MATERIALS PROVIDED
-- ==== Sys2Proof/Machine/Startup.lean ====
section
/-! DEFINITION. Resets, start-up (R468 to R474), the first epoch, and the save and wake of HIBERNATE (R358 to R365). A start-up answers
the epoch it has reached, where it reaches one. -/
namespace Sys2Proof.Machine

def Core.onBoot (c : Core) (f : BootSt → BootSt) : Core := { c with boot := f c.boot }

/-! ### Resets (R345, R368, R490) -/

/-- A reset of every domain but Whorl, with its cause: NVM, fuses, the Whorl domain, the supplies and the board stay. -/
def resetCore (c : Core) (cause : Nat) : Core :=
  let regs := RegMap.take resetRegs c.regs fun a => whorlBlock a || a == R.PWR_SUPSTAT
  let r : Core := { coreReset with
    regs := regs, mem := c.mem.filter fun x => inRange nvmBase 0x400000 x.1 || inRange backupRam 0x100 x.1,
    whl := c.whl, otp := c.otp, svc := { SvcSt.reset with pins := c.svc.pins }, free := c.free }
  (r.setFld F.PWR_RSTCAUSE.CAUSE cause).whorlCopies

/-- The registers of the always-on domain (R11): the power controller's and the strap latches. -/
def alwaysOnReg (a : Nat) : Bool := inRange 0x4000A000 0x100 a || a == R.SET_STRAP

/-- A reset of every domain but Whorl and always-on, with its cause (R345): the power controller keeps its registers and its wake
compare, and the state it leads is RUN again. -/
def railReset (c : Core) (cause : Nat) : Core :=
  let r := resetCore c cause
  let regs := RegMap.take r.regs c.regs alwaysOnReg
  let r1 : Core := { r with regs := regs, pwr := { PwrSt.reset with tick := c.pwr.tick } }
  ((r1.setFld F.PWR_STAT.OFFPH 0).setPwr pwRun).setFld F.PWR_RSTCAUSE.CAUSE cause

/-- The device is in BACKUP: Whorl alone is powered (R347). -/
def Core.enterBackup (c : Core) : Core :=
  ((resetCore c (c.fld F.PWR_RSTCAUSE.CAUSE)).setFld F.PWR_STAT.STATE pwBackup).onPwr (fun p => { p with coreEn := false })
    |>.onBob fun b => { b with fePwr := List.replicate 4 false }

/-! ### Step 2 and step 3: straps, Spool, anchors (R468 to R471) -/

def Core.stage (c : Core) (n code : Nat) : Core := (c.setFld F.SYS_BOOT.STAGE n).setFld F.SYS_BOOT.CODE code

def Core.latchStraps (c : Core) (w : Nat) : Core :=
  (c.setReg R.SET_STRAP (BitVec.ofNat 32 (w % 256))).onFly fun f => { f with ocxo := bitOf w 7 }

/-- The straps are read at the end of a power-on reset and at each release of RST_N; a start-up with another cause works with those
latched then (R468). -/
def Core.straps (c : Core) (env : BootEnv) : Nat :=
  if c.fld F.PWR_RSTCAUSE.CAUSE ≤ 2 then env.straps else (c.reg R.SET_STRAP).toNat

/-- ROM boot: Spool is mounted, a dirty half compacted, the anchors checked, W_R read, and the host interface becomes ready. -/
def Core.romBoot (c : Core) : Core :=
  let c1 := (c.stage 3 0).mountSpool
  let c2 := if c1.nvm.dirty then (c1.compactStart.compactEnd).onNvm fun n => { n with ops := [] } else c1
  let c3 := (c2.showOp.checkAnchor c2.boot.env.anchorBad).setFld F.QSP_FLAGS.READY 1
  match c3.spoolValue keyWroll with
  | some b => c3.onDst fun d => { d with wroll := leAt b 0 4 }
  | none => c3

/-! ### Step 4: the image (R70, R72, R76) -/

/-- The boot record changed at once, in Spool and in NVM_BOOTINFO. -/
def Core.bootWrite (c : Core) (active try_ : Nat) : Core := ((c.setBoot active try_).writeRec true).1

/-- The boot record as Spool holds it, in NVM_BOOTINFO (R71). -/
def Core.showBootRecord (c : Core) : Core :=
  (c.setFld F.NVM_BOOTINFO.ACTIVE c.bootRecord.1).setFld F.NVM_BOOTINFO.TRY c.bootRecord.2

/-- The boot record at a reset: TRY 2 turns to the other slot, TRY 1 becomes 2. -/
def Core.bootRecordStep (c : Core) : Core :=
  let r := c.bootRecord
  let c1 := c.showBootRecord
  if r.2 = 2 then (c1.bootWrite (1 - r.1) 0).setFld F.NVM_BOOTINFO.FALLBACK 1
  else if r.2 = 1 then c1.bootWrite r.1 2
  else c1

/-- The plan check at start-up (R34): its code, failing slots and half-epoch are reported. -/
def Core.startCheck (c : Core) (v : Verdict) : Core :=
  (c.setFld F.PLAN_STAT.CODE v.code).showVerdict v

EXERCISE BRIEF
Give the number of lines in the material above that have the word "Machine" in them, and nothing more.

RESPONSE AREA
2